§ **Task to complete**: Copy out all lines of the records in which the word "hframed" appears.

Extracted records:
**********
/-- A byte that is kept goes, decoded, to the index R81 gives its state: for a header byte the fixed index of its rule
is `idx`. -/
theorem fbAfter_of_byteOp {s : State} {op : Op} (hf : s.Framed) (hs : s.Selects op) (hop : op ∈ byteOps)
    (hdrop : op ≠ .huntDiscard) :
    s.fbAfter op = s.fb.write (if s.st = .idle then 0 else s.idx.toNat) s.decodedByte := by
  cases op
  case reset | endClean | endMalformed | ack | nop => exact absurd hop (by decide)
  case huntDiscard => exact absurd rfl hdrop
  case byteSync =>
    obtain ⟨-, hst, -⟩ := hs
    simp [State.fbAfter, hst, decodedByte_of_idle]
  case byteSel =>
    obtain ⟨-, hst⟩ := hs
    simp [State.fbAfter, hst, decodedByte_of_ne_idle, hf.sel]
  case byteLenShort =>
    obtain ⟨-, hst, -⟩ := hs
    simp [State.fbAfter, hst, decodedByte_of_ne_idle, hf.len]
  case byteLenEsc =>
    obtain ⟨-, hst, hesc⟩ := hs
    simp [State.fbAfter, hst, decodedByte_of_ne_idle, hf.len, (isEscape_iff _).1 hesc]
  case byteExth =>
    obtain ⟨-, hst⟩ := hs
    simp [State.fbAfter, hst, decodedByte_of_ne_idle, hf.exth]
  case byteExtl =>
    obtain ⟨-, hst⟩ := hs
    simp [State.fbAfter, hst, decodedByte_of_ne_idle, hf.extl]
  case byteBody | byteCk =>
    obtain ⟨-, hst, -⟩ := hs
    simp [State.fbAfter, hst, decodedByte_of_ne_idle]

/-- A cycle that takes no byte keeps the buffer, but for a reset. -/
theorem step_keeps_fb {s t : State} (hrst : s.pins.rst = false) (ha : s.accepts = false) (h : step s = .next t) :
    t.fb = s.fb := by
  have hruns : s.runs s.priorityOp := runs_iff_priorityOp.2 rfl
  have hreset : s.priorityOp ≠ .reset := fun hop => by
    have hset : s.Selects .reset := hop ▸ selects_priorityOp s
    simp [State.Selects, hrst] at hset
  have hop : s.priorityOp ∉ byteOps := fun hop => by simp [accepts_of_selects hop (selects_priorityOp s)] at ha
  rw [step_fb hruns h, fbAfter_of_not_mem_byteOps hreset hop]

/-- A cycle that takes a byte and keeps it writes that byte. -/
theorem step_stores_byte {s t : State} (hf : s.Framed) (ha : s.accepts = true) (hdrop : ¬s.runs .huntDiscard)
    (h : step s = .next t) : t.fb = s.fb.write (if s.st = .idle then 0 else s.idx.toNat) s.decodedByte := by
  have hruns : s.runs s.byteOp := runs_iff_priorityOp.2 (priorityOp_of_accepts ha)
  have hop : s.byteOp ∈ byteOps := byteOp_mem_byteOps (accepts_iff.1 ha).2.1
  have hkept : s.byteOp ≠ .huntDiscard := fun heq => hdrop (heq ▸ hruns)
  rw [step_fb hruns h, fbAfter_of_byteOp hf (selects_byteOp ha) hop hkept]

theorem storedAt_write (m : Memory) (i : Nat) (d : Byte) : storedAt m (m.write i d) i d :=
  ⟨m.read_write_same i d, fun _ hj => m.read_write_other d hj⟩

/-- Settles O38: the buffer after `RESET`, after a cycle that keeps no byte, and after a byte kept in a state that R81
frames. -/
theorem oneBufferWritePerByte : Obligations.OneBufferWritePerByte := by
  intro s t h
  refine ⟨fun hrst i => ?_, fun hrst hkeep i => ?_, fun ha hdrop hs => ?_⟩
  · have hruns : s.runs .reset := runs_iff_selects.2 hrst
    rw [step_fb hruns h]
    rfl
  · rcases hkeep with ha | hdrop
    · rw [step_keeps_fb hrst ha h]
    · rw [step_fb hdrop h]
      rfl
  · rw [step_stores_byte hs.assembling.framed ha hdrop h]
    exact storedAt_write ..

/-! ### The read port (R43) -/

theorem memRead_of_ge {s : State} {i : Nat} (hi : Config.fbDepth ≤ i) : memRead s i = .stops (.noSuchByte i) :=
  if_pos hi

theorem memRead_of_unwritten {s : State} {i : Nat} (hi : i < Config.fbDepth) (hr : s.fb.read i = none) :
    memRead s i = .stops (.unwrittenByte i) := by
  rw [memRead, if_neg (not_le.2 hi), hr]

/-- Every byte that `idx` counts is readable. -/
theorem exists_memRead_of_lt_idx {s : State} {i : Nat} (hs : Reachable s) (hi : i < s.idx.toNat) :
    ∃ b, memRead s i = .byte b := by
  obtain ⟨hframed, -, hwritten⟩ := hs.assembling
  obtain ⟨b, hb⟩ := Option.isSome_iff_exists.1 (hwritten i hi)
  exact ⟨b, memRead_eq_byte.2 ⟨lt_of_lt_of_le hi hframed.bound, hb⟩⟩

/-- The same registers: only the pins and the later inputs can differ. -/
theorem sameRegisters_iff {t t' : State} : sameRegisters t t' ↔ ∃ p q, t' = { t with pins := p, stim := q } :=
  ⟨fun h => ⟨_, _, h.symm⟩, by rintro ⟨p, q, rfl⟩; exact rfl⟩

theorem sameRegisters_clocked {t t' : State} (s s' : State) (h : sameRegisters t t') :
    sameRegisters (s.clocked t) (s'.clocked t') := by
  obtain ⟨p, q, rfl⟩ := sameRegisters_iff.1 h
  exact rfl

theorem sameRegisters_store {t t' : State} (m : Memory) (h : sameRegisters t t') :
    sameRegisters { t with fb := m } { t' with fb := m } := by
  obtain ⟨p, q, rfl⟩ := sameRegisters_iff.1 h
  exact rfl

/-- The same byte beside the same register writes answers alike. -/
theorem sameEffect_memWrite {s s' t t' : State} (i : Nat) (d : Byte) (hfb : s.fb = s'.fb) (ht : sameRegisters t t') :
    sameEffect (memWrite s i d t) (memWrite s' i d t') := by
  rw [memWrite, memWrite, hfb]
  split_ifs
  · exact sameRegisters_store _ ht
  · exact rfl

/-- Of the pins an operation reads `in_data` and `codec_en` alone: the others are conditions of the decode word, or
feed the read port. The index of a header byte exists, so only a byte of `BODY` can stop, and then does so for both. -/
theorem sameEffect_exec_of_same_operands (i : Instr) (s : State) (v e a r : Bool) (x : Index) :
    sameEffect (exec i s)
      (exec i { s with pins := { s.pins with inValid := v, srcEnd := e, frameAck := a, rst := r, raddr := x } }) := by
  cases i
  case reset | endClean | endMalformed | ack | huntDiscard | nop => exact rfl
  case byteSync | byteSel | byteLenShort | byteLenEsc | byteExth | byteExtl => exact rfl
  case byteBody | byteCk => exact sameEffect_memWrite _ _ rfl rfl

/-- Two cycles of one operation have the same effect where the operation has: the next cycle's pins are no register. -/
theorem sameEffect_step {s s' : State} {i : Instr} (hs : s.runs i.op) (hs' : s'.runs i.op)
    (h : sameEffect (exec i s) (exec i s')) : sameEffect (step s) (step s') := by
  rw [step_of_runs hs, step_of_runs hs']
  revert h
  cases exec i s <;> cases exec i s' <;> intro h
  case next.next => exact sameRegisters_clocked s s' h
  all_goals exact h

/-- The read index is no part of the decode word, and no operation reads it. -/
theorem sameEffect_step_raddr (s : State) (x : Index) :
    sameEffect (step s) (step { s with pins := { s.pins with raddr := x } }) := by
  have hruns := runs_of_decode (decode_opWord s)
  exact sameEffect_step hruns hruns (sameEffect_exec_of_same_operands ..)

/-- Settles O37: the three answers of a buffer read, the step's independence of the index, and the bytes of R84. -/
theorem readPort : Obligations.ReadPort :=
  ⟨fun _ _ hi hr => memRead_eq_byte.2 ⟨hi, hr⟩, fun _ hi hr => memRead_of_unwritten hi hr, fun _ hi => memRead_of_ge hi,
    sameEffect_step_raddr, fun _ hs _ hi => exists_memRead_of_lt_idx hs hi⟩

end Sys2Proof.Machine
end

section
/-! PROOFS. The statements of 30_encoding.md: the word of an instruction and back, and the operation map (R61, R62), the
decode word of a cycle (R61), the input word and the pins that a cycle ignores (R60, R63), the held length (R56) and
the frames of a stimulus script (R65). -/

namespace Sys2Proof
open Machine

/-! ### The word of an instruction, and back (R61, R62) -/

/-- The decoder reads an instruction's free bits where the encoder put them. -/
theorem readOperands_encode (i : Instr) : i.op.readOperands (encode i) = i := by
  cases i
  case reset => exact Laws.OperandsRead.reset ..
  case endClean => exact Laws.OperandsRead.endClean ..
  case endMalformed => exact Laws.OperandsRead.endMalformed ..
  case ack => exact Laws.OperandsRead.ack ..
  case huntDiscard => exact Laws.OperandsRead.huntDiscard ..
  case byteSync => exact Laws.OperandsRead.byteSync ..
  case byteSel => exact Laws.OperandsRead.byteSel ..
  case byteLenShort => exact Laws.OperandsRead.byteLenShort ..
  case byteLenEsc => exact Laws.OperandsRead.byteLenEsc ..
  case byteExth => exact Laws.OperandsRead.byteExth ..
  case byteExtl => exact Laws.OperandsRead.byteExtl ..
  case byteBody => exact Laws.OperandsRead.byteBody ..
  case byteCk => exact Laws.OperandsRead.byteCk ..
  case nop => exact Laws.OperandsRead.nop ..

/-- Bits 15:12 of every encoding are 0 (R61). -/
theorem reserved_encode (i : Instr) : (encode i).extractLsb' 12 4 = 0#4 := by
  cases i <;> exact reserved_packEW ..

/-- Mid-frame states are the codes with bit 3 set, so none is `IDLE` (R19). -/
theorem midFrame_code (s : BitVec 3) : (1#1 ++ s : BitVec 4).getLsbD 3 = true ∧ (1#1 ++ s : BitVec 4) ≠ 0#4 := by
  revert s; decide

/-- The cycles of the NOP row are those that rows 1 to 13 leave (R63): in `STOPPED` and `DONE` no byte is taken, and a
receiving state is offered none. -/
theorem selectOp_packEW_of_nopCycle {h m z t : Bool} {s : BitVec 4} {a v e r : Bool}
    (hn : nopCycle s a v e r = true) : selectOp (packEW h m z t s a v e r) = .nop := by
  simp only [nopCycle, receivingStateCode, Bool.and_eq_true, Bool.or_eq_true, Bool.not_eq_true', beq_iff_eq] at hn
  obtain ⟨rfl, (⟨rfl, rfl⟩ | rfl) | ⟨⟨hrec, rfl⟩, rfl⟩⟩ := hn
  · simp [selectOp_packEW]
  · simp [selectOp_packEW]
  · have hdone : s ≠ 0b0010#4 := by rintro rfl; simp at hrec
    simp [selectOp_packEW, hdone]

/-- The map selects a well-formed instruction's own operation: no earlier row takes its word. -/
theorem selectOp_encode {i : Instr} (hi : i.wellFormed = true) : selectOp (encode i) = i.op := by
  cases i
  case nop =>
    simp only [Instr.wellFormed, Bool.and_eq_true] at hi
    exact selectOp_packEW_of_nopCycle hi.2
  case byteSync h m z t a =>
    have hkept : h = true → m = true := by
      simp only [Instr.wellFormed, Bool.and_eq_true] at hi
      simpa [imp_iff_not_or] using hi.2
    simpa [encode, selectOp_packEW, Instr.op] using hkept
  case endMalformed _ _ _ _ s _ _ =>
    obtain ⟨hbit, hidle⟩ := midFrame_code s
    simp [encode, selectOp_packEW, Instr.op, hbit, hidle]
  case reset | endClean | ack | huntDiscard | byteSel | byteLenShort | byteLenEsc | byteExth | byteExtl | byteBody
      | byteCk => simp [encode, selectOp_packEW, Instr.op]

/-- Settles O21: the map selects the instruction's operation, whose free bits are then read back. -/
theorem decodeEncodeRoundTrip : Obligations.DecodeEncodeRoundTrip := by
  intro i hi
  rw [decode, if_pos (reserved_encode i), selectOp_encode hi, readOperands_encode]

/-- Settles O23: nine words with their free bits, and one with bit 12 set. -/
theorem specWordsDecode : Obligations.SpecWordsDecode := by
  unfold Obligations.SpecWordsDecode
  decide

/-- A word whose reserved bits are 0 is its fields, packed (R61). -/
theorem packEW_fields {w : OpWord} (hw : w.extractLsb' 12 4 = 0#4) :
    packEW (fieldH w) (fieldM w) (fieldZ w) (fieldT w) (fieldS w) (fieldA w) (fieldV w) (fieldE w) (fieldR w) = w := by
  rw [opWord_eq_iff_fields]
  simp [hw]

/-- The bit that `END_MALFORMED` fixes is put back before the three it leaves free. -/
theorem cons_low_bits {s : BitVec 4} (h : s.getLsbD 3 = true) : (1#1 ++ s.extractLsb' 0 3 : BitVec 4) = s := by
  revert s; decide

/-- Under the mask of bit 3 alone a state code shows that bit (row 3 of R62). -/
theorem and_bit3_eq_iff (s : BitVec 4) : s &&& 0b1000#4 = 0b1000#4 ↔ s.getLsbD 3 = true := by revert s; decide

/-- The fields that a row tests hold its fixed bits in every word it matches; the others are read as free bits. -/
theorem encode_readOperands_of_hits {row : OpRow} {w : OpWord} (hw : w.extractLsb' 12 4 = 0#4) (hrow : row ∈ opMap)
    (hit : row.hits w = true) : encode (row.op.readOperands w) = w := by
  have whole (s : BitVec 4) : s &&& 0b1111#4 = s := BitVec.and_allOnes
  rw [← packEW_fields hw] at hit ⊢
  generalize fieldH w = h, fieldM w = m, fieldZ w = z, fieldT w = t, fieldS w = s, fieldA w = a, fieldV w = v,
    fieldE w = e, fieldR w = r at hit ⊢
  simp only [opMap, List.mem_cons, List.not_mem_nil, or_false] at hrow
  rcases hrow with rfl | rfl | rfl | rfl | rfl | rfl | rfl | rfl | rfl | rfl | rfl | rfl | rfl | rfl
  all_goals
    rw [hits_packEW, decide_eq_true_iff] at hit
    simp [fieldH, fieldM, fieldZ, fieldT, fieldS, fieldA, fieldV, fieldE, fieldR, whole, and_bit3_eq_iff] at hit
    simp [Op.readOperands, encode, hit, cons_low_bits]
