-- ==== Sys2Proof/Machine/Variant3.lean ====
section
/-!
DEFINITION. Variant 3 (43_variant3.md): `saes.v3.encs`, `encm`, `encsm`, `decs`, `decm`, `decsm`, with the correction of
conflict C2.
-/

namespace Sys2Proof.Machine

/-- `cat(0x00, 0x00, 0x00, xx)` (R130, R133). -/
def plainColumn (x : Byte) : Word32 := cat4 0#8 0#8 0#8 x

/-- The MixColumns image of `xx` in row 0 (R131, R132). -/
def encColumn (x : Byte) : Word32 := cat4 (gfmul x 3#8) x x (gfmul x 2#8)

/-- The InvMixColumns image of `xx` in row 0 (R134, R135). -/
def decColumn (x : Byte) : Word32 := cat4 (gfmul x 11#8) (gfmul x 13#8) (gfmul x 9#8) (gfmul x 14#8)

/-- The shared body of the six (R130 to R135): `ROTL32(u, 8*bs) ^ x[rs2][31:0]`, where `u` is the column of byte `bs` of
`x[rs1]` after the substitution. -/
def selectResult (sb : Byte → Byte) (col : Byte → Word32) (bs : ByteSel) (a b : Word) : Word32 :=
  rotl32 (col (sb (byte a bs.toNat))) (8 * bs.toNat) ^^^ word b 0

/-- R130. -/
def execV3Encs (rd rs1 rs2 : Reg) (bs : ByteSel) (s : State) : Host.Outcome State Fault Refusal :=
  perform (.v3Encs rd rs1 rs2 bs) s fun s =>
    s.writeW32 rd (selectResult aesSbox plainColumn bs (s.readReg rs1) (s.readReg rs2))

/-- R131. -/
def execV3Encm (rd rs1 rs2 : Reg) (bs : ByteSel) (s : State) : Host.Outcome State Fault Refusal :=
  perform (.v3Encm rd rs1 rs2 bs) s fun s =>
    s.writeW32 rd (selectResult id encColumn bs (s.readReg rs1) (s.readReg rs2))

/-- R132. -/
def execV3Encsm (rd rs1 rs2 : Reg) (bs : ByteSel) (s : State) : Host.Outcome State Fault Refusal :=
  perform (.v3Encsm rd rs1 rs2 bs) s fun s =>
    s.writeW32 rd (selectResult aesSbox encColumn bs (s.readReg rs1) (s.readReg rs2))

/-- R133. -/
def execV3Decs (rd rs1 rs2 : Reg) (bs : ByteSel) (s : State) : Host.Outcome State Fault Refusal :=
  perform (.v3Decs rd rs1 rs2 bs) s fun s =>
    s.writeW32 rd (selectResult invAesSbox plainColumn bs (s.readReg rs1) (s.readReg rs2))

/-- R134. -/
def execV3Decm (rd rs1 rs2 : Reg) (bs : ByteSel) (s : State) : Host.Outcome State Fault Refusal :=
  perform (.v3Decm rd rs1 rs2 bs) s fun s =>
    s.writeW32 rd (selectResult id decColumn bs (s.readReg rs1) (s.readReg rs2))

/-- R135. -/
def execV3Decsm (rd rs1 rs2 : Reg) (bs : ByteSel) (s : State) : Host.Outcome State Fault Refusal :=
  perform (.v3Decsm rd rs1 rs2 bs) s fun s =>
    s.writeW32 rd (selectResult invAesSbox decColumn bs (s.readReg rs1) (s.readReg rs2))

end Sys2Proof.Machine
end

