-- ==== Sys2Proof/Certificates/Slice0/Obligations.lean ====
section
/-!
DEFINITION. The statements for the provers, from the numbered rules of spec/, and the few words they are said in.
-/

namespace Sys2Proof.Statements

open Sys2Proof.Machine

/-- A 32-bit word in a register, its other bits zero. -/
def inReg (w : Word32) : Word := w.setWidth 64

/-- Row by row, the column of the MixColumns matrix a byte in row 0 is multiplied by (R131). -/
def encCoefficients : List Byte := [2#8, 1#8, 1#8, 3#8]

/-- Row by row, the column of the InvMixColumns matrix a byte in row 0 is multiplied by (R134). -/
def decCoefficients : List Byte := [14#8, 9#8, 13#8, 11#8]

/-- `v` is `acc` with the byte `x`, multiplied by the coefficients, exclusive-ored in from row `b` on, cyclically: the T-table
contribution of `x` in row `b` (R131, R134). -/
def Contribution (coefficients : List Byte) (x : Byte) (b : Nat) (acc : Word) (v : Word32) : Prop :=
  ∀ j < 4, byte v ((b + j) % 4) = byte acc ((b + j) % 4) ^^^ gfmul x (coefficients.getD j 0#8)

/-- `v` is the low word of `acc` with the byte `x` exclusive-ored into its byte `b` (R130, R133). -/
def InPlace (x : Byte) (b : Nat) (acc : Word) (v : Word32) : Prop :=
  ∀ j < 4, byte v j = if j = b then byte acc j ^^^ x else byte acc j

/-- Column `c` of SubBytes and ShiftRows of the state in `a` and `b` (R98, R160). -/
def encryptColumn (a b : Word) (c : Nat) : Word32 :=
  wordOf fun r => aesSbox (stateByte a b (r + 4 * ((c + r) % 4)))

/-- Column `c` of InvSubBytes and InvShiftRows of the state in `a` and `b` (R99, R160). -/
def decryptColumn (a b : Word) (c : Nat) : Word32 :=
  wordOf fun r => invAesSbox (stateByte a b (r + 4 * ((c + 4 - r) % 4)))

/-- The Variant 3 instruction that substitutes, and mixes or not, forward or inverse (R130, R132, R133, R135). -/
def selectInstr (dec mix : Bool) (rd rs1 rs2 : Reg) (bs : ByteSel) : Instr :=
  match dec, mix with
  | false, false => .v3Encs rd rs1 rs2 bs
  | false, true => .v3Encsm rd rs1 rs2 bs
  | true, false => .v3Decs rd rs1 rs2 bs
  | true, true => .v3Decsm rd rs1 rs2 bs

/-- The product of two polynomials over GF(2), bit `k` the coefficient of `x^k` (R94). -/
def polyMul (a b : BitVec 16) : BitVec 16 :=
  (List.range 16).foldl (fun acc k => if b.getLsbD k then acc ^^^ (a <<< k) else acc) 0#16

/-- The affine map of the S-box on the field inverse `i` (R91). -/
def affine (i : Byte) : Byte :=
  i ^^^ i.rotateLeft 1 ^^^ i.rotateLeft 2 ^^^ i.rotateLeft 3 ^^^ i.rotateLeft 4 ^^^ 0x63#8

/-- The bytes of `x[rs1]` an instruction reads (R23). -/
def readsRs1 : Instr → List Nat
  | .v1Enc .. | .v1Dec .. => [0, 1, 2, 3]
  | .v2SubEnc .. | .v2SubDec .. => [0, 2]
  | .v2MixEnc .. | .v2MixDec .. => [0, 1]
  | .v3Encs _ _ _ bs | .v3Encm _ _ _ bs | .v3Encsm _ _ _ bs => [bs.toNat]
  | .v3Decs _ _ _ bs | .v3Decm _ _ _ bs | .v3Decsm _ _ _ bs => [bs.toNat]
  | .v4Sub .. | .v4Imix .. => List.range 8
  | .v4EncsmLo .. | .v4EncsmHi .. | .v4EncsLo .. | .v4EncsHi .. => List.range 8
  | .v4DecsmLo .. | .v4DecsmHi .. | .v4DecsLo .. | .v4DecsHi .. => List.range 8

/-- The bytes of `x[rs2]` an instruction reads (R23). -/
def readsRs2 : Instr → List Nat
  | .v1Enc .. | .v1Dec .. | .v4Sub .. | .v4Imix .. => []
  | .v2SubEnc .. | .v2SubDec .. => [1, 3]
  | .v2MixEnc .. | .v2MixDec .. => [2, 3]
  | .v3Encs .. | .v3Encm .. | .v3Encsm .. => [0, 1, 2, 3]
  | .v3Decs .. | .v3Decm .. | .v3Decsm .. => [0, 1, 2, 3]
  | .v4EncsmLo .. | .v4EncsmHi .. | .v4EncsLo .. | .v4EncsHi .. => List.range 8
  | .v4DecsmLo .. | .v4DecsmHi .. | .v4DecsLo .. | .v4DecsHi .. => List.range 8

/-- Why an instruction is not available on a configuration (R76, R182). -/
def Lacks (c : Config) (m : Mnemonic) : Prop :=
  (m.rv64Only = true ∧ c.xlen = .rv32) ∨ m ∉ c.impl

end Sys2Proof.Statements

open Sys2Proof Sys2Proof.Machine Sys2Proof.Statements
**********
§ **Finished task**:
  obtain ⟨hframed, -, hwritten⟩ := hs.assembling
  exact ⟨b, memRead_eq_byte.2 ⟨lt_of_lt_of_le hi hframed.bound, hb⟩⟩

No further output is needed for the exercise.